Thanks for the review comment.
On 10/23/2020 4:59 PM, Marc Zyngier wrote:

Hi Santosh,

Thanks for this.

On 2020-10-21 17:16, Santosh Shukla wrote:
The Commit:6d674e28 introduces a notion to detect and handle the
device mapping. The commit checks for the VM_PFNMAP flag is set
in vma->flags and if set then marks force_pte to true such that
if force_pte is true then ignore the THP function check
(/transparent_hugepage_adjust()).

There could be an issue with the VM_PFNMAP flag setting and checking.
For example consider a case where the mdev vendor driver register's
the vma_fault handler named vma_mmio_fault(), which maps the
host MMIO region in-turn calls remap_pfn_range() and maps
the MMIO's vma space. Where, remap_pfn_range implicitly sets
the VM_PFNMAP flag into vma->flags.

Now lets assume a mmio fault handing flow where guest first access
the MMIO region whose 2nd stage translation is not present.
So that results to arm64-kvm hypervisor executing guest abort handler,
like below:

kvm_handle_guest_abort() -->
 user_mem_abort()--> {

    ...
    0. checks the vma->flags for the VM_PFNMAP.
    1. Since VM_PFNMAP flag is not yet set so force_pte _is_ false;
    2. gfn_to_pfn_prot() -->
        __gfn_to_pfn_memslot() -->
            fixup_user_fault() -->
                handle_mm_fault()-->
                    __do_fault() -->
                       vma_mmio_fault() --> // vendor's mdev fault
handler
                        remap_pfn_range()--> // Here sets the VM_PFNMAP
                                              flag into vma->flags.
    3. Now that force_pte is set to false in step-2),
       will execute transparent_hugepage_adjust() func and
       that lead to Oops [4].
 }

Hmmm. Nice. Any chance you could provide us with an actual reproducer?

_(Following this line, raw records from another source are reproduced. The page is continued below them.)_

/-- Settles O39: a pass overwrites the buffer it writes, and a pass into `DST` carries `TMP` along. -/
theorem oldTmpContentsDoNotMatter : Obligations.OldTmpContentsDoNotMatter := by
  unfold Obligations.OldTmpContentsDoNotMatter
  intro s c w
  constructor
  · rintro i (rfl | rfl)
    · rw [exec_up2down16, exec_up2down16, runUp2down_of_tmp]
    · rw [exec_down2up16, exec_down2up16, runDown2up_of_tmp]
  · rintro i t (rfl | rfl) h
    · rw [exec_up16, runUp_dst_of_tmp]
      exact answer_map_tmp w h
    · rw [exec_down16, runDown_dst_of_tmp]
      exact answer_map_tmp w h

end Sys2Proof.Machine

namespace Sys2Proof

/-! ### The rows of the dispatch word -/

section Rows

variable (w arg : Nat)

theorem decodeCommand_reset (mm : BitVec 2) : decodeCommand w (0b000#3 ++ mm) arg = .reset := by
  have h : fitsRow 0b11100#5 0b00000#5 (0b000#3 ++ mm) = true := by revert mm; decide
  rw [decodeCommand, if_pos h]

theorem decodeCommand_setRatio (mm : BitVec 2) : decodeCommand w (0b001#3 ++ mm) arg = .setRatio (argSample arg) := by
  have h : fitsRow 0b11100#5 0b00000#5 (0b001#3 ++ mm) = false ∧
      fitsRow 0b11100#5 0b00100#5 (0b001#3 ++ mm) = true := by revert mm; decide
  obtain ⟨h0, h1⟩ := h
  simp only [decodeCommand, h0, h1, Bool.false_eq_true, if_false, if_true]

theorem decodeCommand_transpose (mm : BitVec 2) : decodeCommand w (0b010#3 ++ mm) arg = .transpose (argSample arg) := by
  have h : fitsRow 0b11100#5 0b00000#5 (0b010#3 ++ mm) = false ∧
      fitsRow 0b11100#5 0b00100#5 (0b010#3 ++ mm) = false ∧
      fitsRow 0b11100#5 0b01000#5 (0b010#3 ++ mm) = true := by revert mm; decide
  obtain ⟨h0, h1, h2⟩ := h
  simp only [decodeCommand, h0, h1, h2, Bool.false_eq_true, if_false, if_true]

theorem decodeCommand_up16 : decodeCommand w 0b01100#5 arg = .up16 (argCursor w arg) := rfl
theorem decodeCommand_down16 : decodeCommand w 0b01101#5 arg = .down16 (argCursor w arg) := rfl
theorem decodeCommand_up2down16 : decodeCommand w 0b01110#5 arg = .up2down16 (argCursor w arg) := rfl
theorem decodeCommand_down2up16 : decodeCommand w 0b01111#5 arg = .down2up16 (argCursor w arg) := rfl

/-- The reserved codes are those with the high bit (rule R92). -/
theorem decodeCommand_reserved (cc mm : BitVec 2) :
    decodeCommand w (0b1#1 ++ cc ++ mm) arg = .reserved (0b1#1 ++ cc) := by
  have h : ∀ row ∈ [(0b11100#5, 0b00000#5), (0b11100#5, 0b00100#5), (0b11100#5, 0b01000#5), (0b11111#5, 0b01100#5),
      (0b11111#5, 0b01101#5), (0b11111#5, 0b01110#5), (0b11111#5, 0b01111#5)],
      fitsRow row.1 row.2 (0b1#1 ++ cc ++ mm) = false := by revert cc mm; decide +kernel
  have hcmd : (0b1#1 ++ cc ++ mm).extractLsb' 2 3 = 0b1#1 ++ cc := by revert cc mm; decide +kernel
  simp only [List.forall_mem_cons] at h
  obtain ⟨h0, h1, h2, h3, h4, h5, h6, -⟩ := h
  simp only [decodeCommand, h0, h1, h2, h3, h4, h5, h6, hcmd, Bool.false_eq_true, if_false]

end Rows

/-- Every dispatch word belongs to one of the eight rows (rule R91). -/
theorem dispatchWord_cases (d : BitVec 5) :
    (∃ mm : BitVec 2, d = 0b000#3 ++ mm) ∨ (∃ mm : BitVec 2, d = 0b001#3 ++ mm) ∨ (∃ mm : BitVec 2, d = 0b010#3 ++ mm) ∨
    d = 0b01100#5 ∨ d = 0b01101#5 ∨ d = 0b01110#5 ∨ d = 0b01111#5 ∨ ∃ cc mm : BitVec 2, d = 0b1#1 ++ cc ++ mm := by
  revert d
  decide

/-- Whatever a dispatch word and an argument name is well formed (rule R92). -/
theorem wellFormed_decodeCommand (w : Nat) (d : BitVec 5) (arg : Nat) : WellFormed w (decodeCommand w d arg) = true := by
  have hc : argCursor w arg < 2 ^ w := Machine.wrapCursor_lt w arg
  rcases dispatchWord_cases d with ⟨mm, rfl⟩ | ⟨mm, rfl⟩ | ⟨mm, rfl⟩ | rfl | rfl | rfl | rfl | ⟨cc, mm, rfl⟩
  · rw [decodeCommand_reset]; rfl
  · rw [decodeCommand_setRatio]; rfl
  · rw [decodeCommand_transpose]; rfl
  · exact decide_eq_true hc
  · exact decide_eq_true hc
  · exact decide_eq_true hc
  · exact decide_eq_true hc
  · rw [decodeCommand_reserved, WellFormed]; revert cc; decide

/-- Only the `AW` low bits of an argument reach a row (rules R90, R92). -/
theorem decodeCommand_mod {w n : Nat} (h : argW w ≤ n) (d : BitVec 5) (arg : Nat) :
    decodeCommand w d (arg % 2 ^ n) = decodeCommand w d arg := by
  obtain ⟨h32, hw⟩ : 32 ≤ n ∧ w ≤ n := by unfold argW at h; omega
  have hs : argSample (arg % 2 ^ n) = argSample arg := by
    apply BitVec.eq_of_toNat_eq
    rw [argSample, argSample, BitVec.toNat_ofNat, BitVec.toNat_ofNat, Nat.mod_mod_of_dvd _ (Nat.pow_dvd_pow 2 h32)]
  have hc : argCursor w (arg % 2 ^ n) = argCursor w arg := Nat.mod_mod_of_dvd _ (Nat.pow_dvd_pow 2 hw)
  simp only [decodeCommand, hs, hc]

/-! ### The bytes of a command (log entry 17) -/

/-- The decoder on the bytes of an argument, with any first byte before and any bytes after them. -/
theorem decode_cons_argBytes (w arg : Nat) (b : Byte) (rest : List Byte) :
    decode w (b :: (argBytes w arg ++ rest)) =
      if b.extractLsb' 5 3 = 0#3 ∧ arg % 2 ^ (8 * argLength w) < 2 ^ argW w then
        .instr (decodeCommand w (b.setWidth 5) arg) rest
      else .reject .strayBits := by
  have hlen : (argBytes w arg).length = argLength w := length_numberBytes _ _
  have hval : bytesValue (argBytes w arg) = arg % 2 ^ (8 * argLength w) := bytesValue_numberBytes _ _
  have htake : (argBytes w arg ++ rest).take (argLength w) = argBytes w arg := List.take_left' hlen
  have hdrop : (argBytes w arg ++ rest).drop (argLength w) = rest := List.drop_left' hlen
  have hmore : ¬ (argBytes w arg ++ rest).length < argLength w := by rw [List.length_append, hlen]; omega
  simp only [decode, if_neg hmore, htake, hdrop, hval, decodeCommand_mod (argW_le w)]
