-- ==== Sys2Proof/Decode.lean ====
section
/-! DEFINITION. The decoder from inputs to instructions, total and rejecting by name, and the encoder. The stimulus codes are R86's,
the frames R71 and R72, the byte layouts R73, R75 and R204; the byte layout of a stimulus's operands is the model's (log 2). -/

namespace Sys2Proof

open Sys2Proof.Machine

/-- Why an input is no instruction. Only `illegalCode` is a case of the spec (R87); the others say that the input is no stimulus of
R86 with its operands and no byte of a layout at all (log 5). -/
inductive DecodeError where
  /-- An input of no bytes. -/
  | empty
  /-- A stimulus code outside R86 (R87). -/
  | illegalCode (code : Byte)
  /-- Fewer bytes than the fixed operands need. -/
  | missingOperands
  /-- More bytes than the operands take. -/
  | trailingOperands
  /-- A byte that carries a 4-bit operand has a bit set above bit 3: "a host value above 15 cannot be presented" (R126). -/
  | operandTooWide
  deriving DecidableEq, Repr

/-- The stimulus codes of R86; the format rows are no stimuli and have none. -/
def stimulusCode : Instr → Option Byte
  | .nop => some 0x00
  | .crcClr => some 0x10
  | .crcUpd _ => some 0x11
  | .crcRd => some 0x12
  | .crcBlk _ => some 0x13
  | .crcChk _ => some 0x14
  | .bldPoll _ => some 0x20
  | .bldAck _ _ => some 0x21
  | .bldNack _ _ => some 0x22
  | .bldData _ _ _ _ _ => some 0x23
  | .sndData _ _ _ _ => some 0x24
  | .decFrame _ => some 0x30
  | .rxStart _ _ => some 0x40
  | .rxByte _ => some 0x41
  | .rxTick => some 0x42
  | .rxRd => some 0x43
  | .unpCtrl _ => some 0x50
  | .unpOpc _ => some 0x51
  | .unpStat _ => some 0x52
  | .bcdConv _ => some 0x53
  | .txnRd => some 0x60
  | .txnAdv => some 0x61
  | .txnTake => some 0x62
  | .reset => some 0xFF
  | .framePoll _ | .frameAck _ _ | .frameNack _ _ | .frameData _ _ _ _ => none
  | .fieldControl _ _ _ | .fieldOpc _ _ | .fieldStatus _ _ _ _ _ => none

/-- How many operand bytes a code has at least, and whether a byte sequence may follow them; `none` for a code outside R86. -/
def operandShape (code : Nat) : Option (Nat × Bool) :=
  match code with
  | 0x00 | 0x10 | 0x12 | 0x42 | 0x43 | 0x60 | 0x61 | 0x62 | 0xFF => some (0, false)
  | 0x11 | 0x20 | 0x41 | 0x50 | 0x51 | 0x52 => some (1, false)
  | 0x21 | 0x22 => some (2, false)
  | 0x40 => some (3, false)
  | 0x13 | 0x14 | 0x30 | 0x53 => some (0, true)
  | 0x23 => some (4, true)
  | 0x24 => some (3, true)
  | _ => none

/-- Why operand bytes do not fit a code that is in R86's table. -/
def operandError (need : Nat) (ops : List Byte) : DecodeError :=
  if ops.length < need then .missingOperands else .trailingOperands

/-- A stimulus without operands. -/
def decode0 (i : Instr) : List Byte → Except DecodeError Instr
  | [] => .ok i
  | ops => .error (operandError 0 ops)

/-- A stimulus with one 8-bit operand. -/
def decode1 (f : Byte → Instr) : List Byte → Except DecodeError Instr
  | [b] => .ok (f b)
  | ops => .error (operandError 1 ops)

/-- A 4-bit operand in one byte. -/
def decodeNibble (b : Byte) (f : Nibble → Instr) : Except DecodeError Instr :=
  match nibbleOf? b with
  | some n => .ok (f n)
  | none => .error .operandTooWide

/-- `BLD_ACK` and `BLD_NACK`: `addr`, `tx`. -/
def decodeAddrTx (f : Byte → Nibble → Instr) : List Byte → Except DecodeError Instr
  | [addr, tx] => decodeNibble tx (f addr)
  | ops => .error (operandError 2 ops)

/-- `BLD_DATA`: `addr`, `cmd`, `noz`, `tx`, then `xp` to the end of the input. -/
def decodeBldData : List Byte → Except DecodeError Instr
  | addr :: cmd :: noz :: tx :: xp =>
    match nibbleOf? cmd with
    | some cmd => decodeNibble tx (fun tx => .bldData addr cmd noz tx xp)
    | none => .error .operandTooWide
  | ops => .error (operandError 4 ops)

/-- `SND_DATA`: `addr`, `cmd`, `noz`, then `xp` to the end of the input. -/
def decodeSndData : List Byte → Except DecodeError Instr
  | addr :: cmd :: noz :: xp => decodeNibble cmd (fun cmd => .sndData addr cmd noz xp)
  | ops => .error (operandError 3 ops)

/-- `RX_START`: `addr`, then `total` low byte first. -/
def decodeRxStart : List Byte → Except DecodeError Instr
  | [addr, lo, hi] => .ok (.rxStart addr (wordOf lo hi))
  | ops => .error (operandError 3 ops)

/-- A stimulus from its code and the bytes after it: R86's table; every other code is illegal (R87). -/
def decodeOperands (code : Byte) (ops : List Byte) : Except DecodeError Instr :=
  match code.toNat with
  | 0x00 => decode0 .nop ops
  | 0x10 => decode0 .crcClr ops
  | 0x11 => decode1 .crcUpd ops
  | 0x12 => decode0 .crcRd ops
  | 0x13 => .ok (.crcBlk ops)
  | 0x14 => .ok (.crcChk ops)
  | 0x20 => decode1 .bldPoll ops
  | 0x21 => decodeAddrTx .bldAck ops
  | 0x22 => decodeAddrTx .bldNack ops
  | 0x23 => decodeBldData ops
  | 0x24 => decodeSndData ops
  | 0x30 => .ok (.decFrame ops)
  | 0x40 => decodeRxStart ops
  | 0x41 => decode1 .rxByte ops
  | 0x42 => decode0 .rxTick ops
  | 0x43 => decode0 .rxRd ops
  | 0x50 => decode1 .unpCtrl ops
  | 0x51 => decode1 .unpOpc ops
  | 0x52 => decode1 .unpStat ops
  | 0x53 => .ok (.bcdConv ops)
  | 0x60 => decode0 .txnRd ops
  | 0x61 => decode0 .txnAdv ops
  | 0x62 => decode0 .txnTake ops
  | 0xFF => decode0 .reset ops
  | _ => .error (.illegalCode code)

/-- A stimulus: its code is the first byte. -/
def decodeStimulus : List Byte → Except DecodeError Instr
  | [] => .error .empty
  | code :: ops => decodeOperands code ops

/-- The bytes of a wire frame (R71, R72); empty for what is no frame row. -/
def frameBytes : Instr → List Byte
  | .framePoll addr => shortFrame addr pollControl
  | .frameAck addr tx3 => shortFrame addr (wireControl tx3 Config.ccAck)
  | .frameNack addr tx3 => shortFrame addr (wireControl tx3 Config.ccNack)
  | .frameData addr tx3 opc xp => dataFrame addr (wireControl tx3 Config.ccData) opc xp
  | _ => []

/-- The frame row a byte sequence could be, by the low nibble of byte 1 and the length (R79). -/
def frameCandidate (bytes : List Byte) : Option Instr :=
  match bytes with
  | [addr, control, _] =>
    match (ctrlCode control).toNat with
    | 1 => some (.framePoll addr)
    | 2 => some (.frameAck addr (ctrlTx3 control))
    | 3 => some (.frameNack addr (ctrlTx3 control))
    | _ => none
  | addr :: control :: _ :: opc :: rest =>
    some (.frameData addr (ctrlTx3 control) opc (rest.take (rest.length - 4)))
  | _ => none

/-- A byte sequence on the wire: the frame row whose bytes it is exactly, else `DEC_FRAME` of the same bytes, since "any byte sequence
may be given" to the decoder (42_decoder.md; R79's rows UNKNOWN and Unparseable). Log 3. -/
def decodeWire (bytes : List Byte) : Instr :=
  match frameCandidate bytes with
  | some i => if i.wellFormed ∧ frameBytes i = bytes then i else .decFrame bytes
  | none => .decFrame bytes

/-- One byte of a layout. -/
def decodeByte (f : Byte → Instr) : List Byte → Except DecodeError Instr
  | [] => .error .empty
  | [b] => .ok (f b)
  | _ => .error .trailingOperands

/-- The decoder: total on any input. -/
def decode (inp : Input) : Except DecodeError Instr :=
  match inp.space with
  | .stimulus => decodeStimulus inp.bytes
  | .wire => .ok (decodeWire inp.bytes)
  | .control => decodeByte (fun b => .fieldControl (b.extractLsb' 7 1) (ctrlTx3 b) (ctrlCode b)) inp.bytes
  | .opc => decodeByte (fun b => .fieldOpc (hiNibble b) (loNibble b)) inp.bytes
  | .status =>
    decodeByte (fun b => .fieldStatus (b.extractLsb' 7 1) (b.extractLsb' 6 1) (b.extractLsb' 5 1) (b.extractLsb' 4 1) (loNibble b))
      inp.bytes

/-- The operand bytes of a stimulus, in R86's operand order (log 2): scalars one byte each, `total` low byte first, a byte
sequence last. -/
def operandBytes : Instr → List Byte
  | .crcUpd b | .rxByte b => [b]
  | .crcBlk bytes | .crcChk bytes | .decFrame bytes | .bcdConv bytes => bytes
  | .bldPoll addr => [addr]
  | .bldAck addr tx | .bldNack addr tx => [addr, nibbleByte tx]
  | .bldData addr cmd noz tx xp => [addr, nibbleByte cmd, noz, nibbleByte tx] ++ xp
  | .sndData addr cmd noz xp => [addr, nibbleByte cmd, noz] ++ xp
  | .rxStart addr total => [addr, lowByte total, highByte total]
  | .unpCtrl c => [c]
  | .unpOpc o => [o]
  | .unpStat st => [st]
  | .nop | .crcClr | .crcRd | .rxTick | .rxRd | .txnRd | .txnAdv | .txnTake | .reset => []
  | .framePoll _ | .frameAck _ _ | .frameNack _ _ | .frameData _ _ _ _ => []
  | .fieldControl _ _ _ | .fieldOpc _ _ | .fieldStatus _ _ _ _ _ => []

/-- The encoder: the input that carries an instruction. -/
def encode (i : Instr) : Input :=
  match stimulusCode i with
  | some code => { space := .stimulus, bytes := code :: operandBytes i }
  | none =>
    match i with
    | .fieldControl m t c => { space := .control, bytes := [packControl m t c] }
    | .fieldOpc h n => { space := .opc, bytes := [packOpc h n] }
    | .fieldStatus u e f n code => { space := .status, bytes := [packStatus u e f n code] }
    | _ => { space := .wire, bytes := frameBytes i }

/-- The bytes of a word numbered as the opcode table numbers it: byte `k` is bits `8k+7` to `8k`. -/
def wordBytes : Nat → Nat → List Byte
  | 0, _ => []
  | n + 1, w => BitVec.ofNat 8 w :: wordBytes n (w / 256)

/-- The frame that a table row's control byte (byte 1 of the frame) stands for, with every operand zero: address 0, `opc` 0, no extra
payload; `length`, CRC, ETX and STOP_FLAG are the format's (R71, R72). Log 8. -/
def frameOfControl (control : Byte) : Option (List Byte) :=
  if control = pollControl then some (frameBytes (.framePoll 0))
  else if ctrlMaster control then
    match (ctrlCode control).toNat with
    | 2 => some (frameBytes (.frameAck 0 (ctrlTx3 control)))
    | 3 => some (frameBytes (.frameNack 0 (ctrlTx3 control)))
    | 4 => some (frameBytes (.frameData 0 (ctrlTx3 control) 0 []))
    | _ => none
  else none

/-- The input that an opcode-table word stands for (log 8): a stimulus code of R86 with its operand bytes, those above `nbits` zero; else
a wire frame's control byte; else the bytes as a stimulus, which the decoder refuses (R87). -/
def tableInput (nbits w : Nat) : Input :=
  match wordBytes (nbits / 8) w with
  | [] => { space := .stimulus, bytes := [] }
  | code :: rest =>
    match operandShape code.toNat with
    | some (need, _) =>
      { space := .stimulus, bytes := code :: (rest ++ List.replicate (need - rest.length) 0) }
    | none =>
      match frameOfControl code with
      | some bytes => { space := .wire, bytes := bytes }
      | none => { space := .stimulus, bytes := code :: rest }

/-- The instruction the decoder reads from a word of the opcode table; `none` where it refuses. -/
def decodeTableWord (nbits w : Nat) : Option Instr :=
  match decode (tableInput nbits w) with
  | .ok i => some i
  | .error _ => none

end Sys2Proof
end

I tried to create the reproducer scenario with vfio-pci driver using
nvidia GPU in PT mode, As because vfio-pci driver now supports
vma faulting (/vfio_pci_mmap_fault) so could create a crude reproducer
situation with that.

To create the repro - I did an ugly hack into arm64/kvm/mmu.c.
The hack is to make sure that stage2 mapping are not created
at the time of vm_init by unsetting VM_PFNMAP flag. This `unsetting` flag
needed because vfio-pci's mmap func(/vfio_pci_mmap) by-default
sets the VM_PFNMAP flag for the MMIO region but I want
the remap_pfn_range() func to set the _PFNMAP flag via vfio's fault
handler func vfio_pci_mmap_fault().

So with above, when guest access the MMIO region, this will
trigger the mmio fault path at arm64-kvm hypervisor layer like below:
user_mem_abort() {->...
    --> Check the VM_PFNMAP flag, since not set so marks force_pte=false
    ....
    __gfn_to_pfn_memslot()-->
    ...
    handle_mm_fault()-->
    do_fault()-->
    vfio_pci_mmio_fault()-->
    remap_pfn_range()--> Now will set the VM_PFNMAP flag.
}

I have also set the force_pte=true, just to avoid the THP Oops which was
mentioned in the previous thread.

hackish change to reproduce scenario:

--->
diff --git a/arch/arm64/kvm/mmu.c b/arch/arm64/kvm/mmu.c
index 19aacc7d64de..9ef70dc624cf 100644
--- a/arch/arm64/kvm/mmu.c
+++ b/arch/arm64/kvm/mmu.c
@@ -836,9 +836,9 @@ static int user_mem_abort(struct kvm_vcpu *vcpu, phys_addr_t fault_ipa,
        }
        if (is_error_noslot_pfn(pfn))
                return -EFAULT;
-
        if (kvm_is_device_pfn(pfn)) {
                device = true;
+               force_pte = true;
        } else if (logging_active && !write_fault) {
                /*
                 * Only actually map the page as writable if this was a write
@@ -1317,6 +1317,11 @@ int kvm_arch_prepare_memory_region(struct kvm *kvm,
                vm_start = max(hva, vma->vm_start);
                vm_end = min(reg_end, vma->vm_end);

+               /* Hack to make sure stage2 mapping not present, thus trigger
+                * user_mem_abort for stage2 mapping */
+               if (vma->vm_flags & VM_PFNMAP) {
+                       vma->vm_flags = vma->vm_flags & (~VM_PFNMAP);
+               }
                if (vma->vm_flags & VM_PFNMAP) {
                        gpa_t gpa = mem->guest_phys_addr +
                                    (vm_start - mem->userspace_addr);


The proposition is to check is_iomap flag before executing the THP
function transparent_hugepage_adjust().

[4] THP Oops:
pc: kvm_is_transparent_hugepage+0x18/0xb0
...
...
user_mem_abort+0x340/0x9b8
kvm_handle_guest_abort+0x248/0x468
handle_exit+0x150/0x1b0
kvm_arch_vcpu_ioctl_run+0x4d4/0x778
kvm_vcpu_ioctl+0x3c0/0x858
ksys_ioctl+0x84/0xb8
__arm64_sys_ioctl+0x28/0x38

Tested on Huawei Kunpeng Taishan-200 arm64 server, Using VFIO-mdev
device.
Linux tip: 583090b1

Fixes: 6d674e28 ("KVM: arm/arm64: Properly handle faulting of device
mappings")
Signed-off-by: Santosh Shukla <sashukla@nvidia.com>
---
 arch/arm64/kvm/mmu.c | 2 +-
 1 file changed, 1 insertion(+), 1 deletion(-)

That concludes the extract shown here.